DecodeJpeg/Contents:0 is supposed to be a tensor, and you want to feed data to it, so you consider it as an input. Problem is that it doesn't exist, this probably means that you made a small mistake in the naming.
run this before the sess.run(something, {"DecodeJpeg/Contents:0": something})
tf.summary.FileWriter("name_of_a_folder", sess.graph)
this will generate a log file in that folder. then run in cli:
tensorboard --log_dir /name/to/that/folder/
and open your browser on the link provided in the cli, now you can see the graph and check the real name of the tensor. If you still have problems, feel free to share the graph image, or ask away.
OK, I have a question about how to lay out code efficiently.
I have a model written in python which generates results which I use to produce graphs in matplotlib. As written, the model is contained within a single file, and I have 15 other run-files, which call on it with complicated configurations and produce graphs. It takes a while to go through and run each of these run-files, but since they all use substantially different settings for the model, I need to have complicated setup files anyway, and it all works.
I have the output set up for figures which could go in an academic paper. I have now realised that I am going to need each of these figures again in other formats - one for presentations (low dpi, medium size, different font) and one for a poster (high dpi, much bigger, different font again.)
This means I could potentially have 45 odd files to wade through every time I want to make a change to my model. I also would have to cut and paste a lot of boilerplate matplotlib code with minor alterations (each run-file would become 3 different files - one for each graph).
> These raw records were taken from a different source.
-- ==== Sys2Proof/Syntax.lean ====
section
/-! DEFINITION. The operations of Aurok 4: one constructor for each row of spec/opcode_table.json.
A row with an encoding carries the fields of its format (02 R40 to R49). A row that is an event of
the part (95) carries the unit it happens at. -/

namespace Sys2Proof

/-- Types (02 R50). -/
inductive Ty where
  | i32 | i64 | n32 | n64 | b32 | l8 | l16 | l32 | bl8 | bl4
  deriving DecidableEq, Repr

/-- Format V (02 R40). `s` = 127 names no scalar. -/
structure FmtV where
  pn : Bool
  ps : BitVec 3
  d : BitVec 8
  a : BitVec 8
  b : BitVec 8
  c : BitVec 8
  s : BitVec 7
  u : Bool
  k : Bool
  ty : Ty
  fn : BitVec 6
  deriving DecidableEq, Repr

/-- Format VI (02 R42). -/
structure FmtVI where
  pn : Bool
  ps : BitVec 3
  d : BitVec 8
  a : BitVec 8
  imm : BitVec 24
  k : Bool
  ty : Ty
  fn : BitVec 6
  deriving DecidableEq, Repr

/-- Format S (02 R43); PS and PN are zero (R38). -/
structure FmtS where
  sd : BitVec 7
  sa : BitVec 7
  sb : BitVec 7
  i : Bool
  imm : BitVec 30
  deriving DecidableEq, Repr

/-- Format M (02 R44). -/
structure FmtM where
  pn : Bool
  ps : BitVec 3
  d : BitVec 8
  a : BitVec 8
  t : BitVec 3
  sz : BitVec 3
  fe : BitVec 2
  as : BitVec 2
  ss : BitVec 2
  br : BitVec 6
  sc : BitVec 2
  k : Bool
  imm : BitVec 15
  deriving DecidableEq, Repr

/-- Format A (02 R45). -/
structure FmtA where
  pn : Bool
  ps : BitVec 3
  d : BitVec 8
  a : BitVec 8
  b : BitVec 8
  c : BitVec 8
  t : BitVec 3
  as : BitVec 2
  ss : BitVec 2
  sq : Bool
  ty : Ty
  deriving DecidableEq, Repr

/-- Format B (02 R46). -/
structure FmtB where
  pn : Bool
  ps : BitVec 3
  bk : BitVec 4
  join : BitVec 16
  off : BitVec 32
  deriving DecidableEq, Repr

/-- Format X (02 R47). -/
structure FmtX where
  pn : Bool
  ps : BitVec 3
  d : BitVec 8
  a : BitVec 8
  vb : BitVec 12
  fmt : BitVec 4
  s : BitVec 7
  rsel : BitVec 5
  fn : BitVec 8
  deriving DecidableEq, Repr

/-- Format C (02 R48); PS and PN are zero (11 R299). -/
structure FmtC where
  sa : BitVec 7
  qn : BitVec 5
  cnt : BitVec 8
  imm : BitVec 32
  deriving DecidableEq, Repr

/-- Format Y (02 R49). -/
structure FmtY where
  pn : Bool
  ps : BitVec 3
  d : BitVec 8
  a : BitVec 8
  b : BitVec 8
  idx : BitVec 8
  s : BitVec 7
  imm : BitVec 13
  deriving DecidableEq, Repr

/-- The operations a peer's AtomicOp can ask for (09 R244). -/
inductive PeerOp where
  | fetchAdd | swap | cas
  deriving DecidableEq, Repr

/-- The accesses a vendor-defined message of kinds 1 to 3 carries (16 R411). -/
inductive PeerAccess where
  /-- A full/empty read: FE form 1 or 2. -/
  | read (fe : Nat) (bytes : Nat)
  /-- A full/empty write: FE form 1 or 3. -/
  | write (fe : Nat) (data : List Byte)
  /-- `fest`: the target state. -/
  | setState (full : Bool) (bytes : Nat)
  /-- `feq`. -/
  | query (bytes : Nat)
  /-- An atomic that is no AtomicOp: opcode, type, C field, and the operand and comparand of each lane it combines. -/
  | atomic (opc : Nat) (ty : Ty) (c : Nat) (lanes : List (DWord × DWord))
  /-- `wake`. -/
  | wake (all : Bool)
  /-- A system-scope release of the sender. -/
  | release
  /-- The proxy entry of a group that waits no more is unlinked. -/
  | unlink
  /-- The proxy entry of a group that has moved names its new core and slot. -/
  | repoint (core slot : Nat)
  deriving DecidableEq, Repr

/-- The operations of the part, in the order of spec/opcode_table.json. -/
inductive Instr where
  -- control (03)
  | nop (f : FmtY) | bra (f : FmtB) | brx (f : FmtB) | brxRegroup (f : FmtB)
  | join (f : FmtY) | call (f : FmtB) | ret (f : FmtY) | jmpi (f : FmtS) | loop (f : FmtS)
  | exit (f : FmtY)
  | groupExit (core slot : Nat)
  | yield (f : FmtY)
  | emovGet (f : FmtY) | emovSet (f : FmtY) | emovPred (f : FmtY) | emovLive (f : FmtY)
  | trap (f : FmtY) | brk (f : FmtY) | tret (f : FmtY) | mpt (f : FmtY)
  -- scalar (04)
  | sadd (f : FmtS) | ssub (f : FmtS) | smul (f : FmtS) | sand (f : FmtS) | sor (f : FmtS)
  | sxor (f : FmtS) | sshl (f : FmtS) | sshr (f : FmtS) | scmp (f : FmtS) | smov (f : FmtS)
  | smovi (f : FmtS) | sld (f : FmtS) | sst (f : FmtS) | sbfe (f : FmtS) | ssel (f : FmtS)
  | slea (f : FmtS)
  -- integer vector (04)
  | iadd (f : FmtV) | isub (f : FmtV) | imul (f : FmtV) | imad (f : FmtV) | imulh (f : FmtV)
  | idiv (f : FmtV) | ineg (f : FmtV) | iabs (f : FmtV) | imin (f : FmtV) | imax (f : FmtV)
  | and (f : FmtV) | or (f : FmtV) | xor (f : FmtV) | not (f : FmtV) | shl (f : FmtV)
  | shr (f : FmtV) | sar (f : FmtV) | rot (f : FmtV) | bfe (f : FmtV) | bfi (f : FmtV)
  | popc (f : FmtV) | clz (f : FmtV) | ctz (f : FmtV) | brev (f : FmtV) | icmp (f : FmtV)
  | sel (f : FmtV) | mov (f : FmtV) | movi (f : FmtVI) | movh (f : FmtVI) | lea (f : FmtV)
  | plog (f : FmtV)
  -- lane-cross (04)
  | shfl (f : FmtV) | matchV (f : FmtV) | vote (f : FmtV) | scan (f : FmtV) | redux (f : FmtV)
  | bcast (f : FmtV)
  -- log (06)
  | lmul (f : FmtV) | ldiv (f : FmtV) | lrcp (f : FmtV) | lsqr (f : FmtV) | lsqrt (f : FmtV)
  | lpow (f : FmtVI) | lscl (f : FmtV) | lneg (f : FmtV) | labs (f : FmtV) | ladd (f : FmtV)
  | lsub (f : FmtV) | lmad (f : FmtV) | lmin (f : FmtV) | lmax (f : FmtV) | lcmp (f : FmtV)
  | lcls (f : FmtV) | lcvt (f : FmtV) | lfi (f : FmtV) | lti (f : FmtV) | lxf (f : FmtV)
  | lfx (f : FmtV) | lexp2 (f : FmtV) | llg2 (f : FmtV) | lpk (f : FmtV) | lupk (f : FmtV)
  -- memory (08)
  | ld (f : FmtM) | st (f : FmtM) | ldc (f : FmtM) | stc (f : FmtM) | festFull (f : FmtM)
  | festEmpty (f : FmtM) | feq (f : FmtM) | pf (f : FmtM) | dsc (f : FmtM) | wbk (f : FmtM)
  | linv (f : FmtM)
  -- atomics (09)
  | aadd (f : FmtA) | amin (f : FmtA) | amax (f : FmtA) | aand (f : FmtA) | aor (f : FmtA)
  | axor (f : FmtA) | axchg (f : FmtA) | acas (f : FmtA) | adecp (f : FmtA) | afmax (f : FmtA)
  | ladda (f : FmtA)
  | atomicReturn (core slot n : Nat)
  -- ordering and synchronisation (10, 12)
  | fence (f : FmtY) | fenceSc (f : FmtY)
  | baraInit (f : FmtY) | baraFree (f : FmtY) | baraArr (f : FmtY) | baraDrop (f : FmtY)
  | barw (f : FmtY) | bartArr (f : FmtY) | bartTest (f : FmtY)
  | gbarInit (f : FmtY) | gbarArr (f : FmtY) | gbarNtf (f : FmtY) | gbarWait (f : FmtY)
  | waitv (f : FmtY)
  | monitorFire (n : Nat)
  | wakeOne (f : FmtY) | wakeAll (f : FmtY) | tdec (f : FmtY) | tspn (f : FmtY)
  | tendClu (f : FmtY) | tendDev (f : FmtY)
  -- matrix (07)
  | mmla (f : FmtX) | mmls (f : FmtX) | mldb (f : FmtX)
  | mldbComplete (core slot n : Nat)
  | mclr (f : FmtX) | mscl (f : FmtX) | mstatFlags (f : FmtX) | mstatClr (f : FmtX)
  | mstatTile (f : FmtX) | mstatEu (f : FmtX)
  | matrixWriteBack (core : Nat)
  -- copy (11)
  | cpq (f : FmtC) | cpi (f : FmtC) | cpl (f : FmtC) | cpc (f : FmtC) | cps (f : FmtC)
  | cpf (f : FmtC)
  | pushedCommand (core : Nat) | commandAccept (core : Nat)
  | copy (core q : Nat) | convert (core q : Nat) | quantise (core q : Nat)
  | tileTranspose (core q : Nat) | gather (core q : Nat) | scatter (core q : Nat)
  | foldMax (core q : Nat)
  | chainNextBlock (core q : Nat) | commandEnd (core q : Nat)
  | engineCompletionFill (core q : Nat)
  -- system (13, 15, 16)
  | tlr (f : FmtY) | tlc (f : FmtY) | srd (f : FmtY) | swr (f : FmtY) | feat (f : FmtY)
  | msg (f : FmtY) | rdc (f : FmtY) | lease (f : FmtY) | lrel (f : FmtY) | slpIv (f : FmtY)
  | slpNtc (f : FmtY)
  | sleepWake (core slot : Nat)
  -- issue, replies and waking (03, 08)
  | groupSelect (core : Nat)
  | loadDataReturn (core slot n : Nat) | storeAck (core slot n : Nat)
  | continuationAdmit (cluster : Nat) | feBudget (core slot : Nat)
  | regroupRendezvous (team : Nat) | regroupRejoin (team : Nat)
  | pageFaultReport
  -- tasks (12)
  | taskDecrement | launchAdmit | teamPlace (cluster : Nat) | gangPlace
  | phaseAdmit (cluster : Nat) | furrowAgeing (cluster : Nat) | teamRetire (team : Nat)
  | producerTeamFinish (team : Nat) | launchEnd (launch : Nat)
  -- host (12, 13, 16)
  | arrive (ctx : Nat) (v : DWord)
  | cctlPreempt (ctx : Nat) | groupSave (core slot : Nat) | cctlRestore (ctx : Nat)
  | cctlKill (ctx : Nat) | ctxcfgCreate (ctx : Nat) (v : DWord) | ctxcfgDelete (ctx : Nat)
  | fresolveResolved (ctx seq : Nat) | fresolveUnresolvable (ctx seq : Nat)
  | shoot (ctx : Nat) (v : DWord) | shootdownComplete (ctx : Nat) | shootRead (by_ : Nat × Nat)
  | msgin (ctx : Nat) | q15Outgoing (core slot : Nat) | gbarCounterWrite (ctx k : Nat) (v : DWord)
  | xlgo (fn : Nat) | translationComplete (fn : Nat) | provgo
  | lostCountClear (ctx : Nat) (events : Bool)
  | registerWrite (fn off : Nat) (v : DWord) (half : Option Bool)
  | getMeasurements (nonce : Nat) | deviceReset
  | hostMemoryWindowAccess (fn ctx addr : Nat) (size : Nat) (write : Option DWord)
  -- peers (08, 16)
  | peerMemoryRead (peer pa size : Nat) | peerPostedWrite (peer pa : Nat) (data : List Byte)
  | peerAtomicop (peer pa : Nat) (wide : Bool) (op : PeerOp) (lane : DWord × DWord) (more : List (DWord × DWord))
  | peerFeAccess (peer core slot pa : Nat) (acc : PeerAccess)
  | peerCompressedLine (peer pa code : Nat) (data : List Byte)
  | peerProxyWake (core slot : Nat) | peerStoreAck (peer n : Nat) | peerDrainRequest (peer : Nat)
  | peerAckTimeout (core q : Nat) | drainSend (launch : Nat)
  -- energy, rails and thermal (15), links (09, 16)
  | controlIntervalStart (cluster : Nat) (start : Bool) (temps : List (Nat × Nat))
  | packageIntervalEnd (leak bandwidth : Nat)
  | leaseExpire (cluster ctx : Nat) | teamThrottle (team : Nat) | railStopEnd (cluster : Nat)
  | teamMigrate (team : Nat) | linkTraining (port : Nat) (dcap : Bool) | portDown (port : Nat)
  | queueTailRead (fn ctx : Nat) (events : Bool) | provisioningWritten
  | queuePopDelivery (core slot n : Nat)
  | gridBarrierRequest
  deriving DecidableEq, Repr

end Sys2Proof
end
Can anybody explain to me how (and if) I could speed things up? At the moment, I think it's taking me much longer than it should.
As I see it there are 3 main options:
Set up 3 run-files for each actual model run (so duplicate a fair amount, and run the model a lot more than I need) but I can then tweak everything independently (but risk missing something important).
Add another layer - so save the results as .csv or equivalent and then read them into the files for producing graphs. This means more files, but I only have to run the model once per 3 graphs (which might save some time).
Keep the graph and model parameter files integrated, but add another file which sets up graphing templates, so every time I run the file it spits out 3 graphs) It might speed things up a bit, and will certainly keep the number of files down, but they will get very big (and probably much more complicated).
Something else..
Can anybody point me to a resource or provide me with some advice on how best to handle this?
Thanks!
I think you are close to find what you want.
If calculations take some time, store results in files to process later without recalculation.
The most important: separate code from configuration, instead of copy pasting variations of such mixture.
If the model takes parameters, define a model class. Maybe instantiate the model only once, but the model knows how to load_config, read_input_data and run. Model also does write_results. That way you can loop a sequence of load_config, read_data, write_results for every config and maybe input data.
Write the config files by hand with ini format for example and use the confiparser module to load them.
Do something similar for your Graph class. Put the template definition in configuration files, including output format, sizes fonts, and so on.
In the end you will be able to "manage" the intended workflow with a single script that uses this facilites. Maybe store groups of related configuration files, output templates and input data together, one group per folder for each modelling session.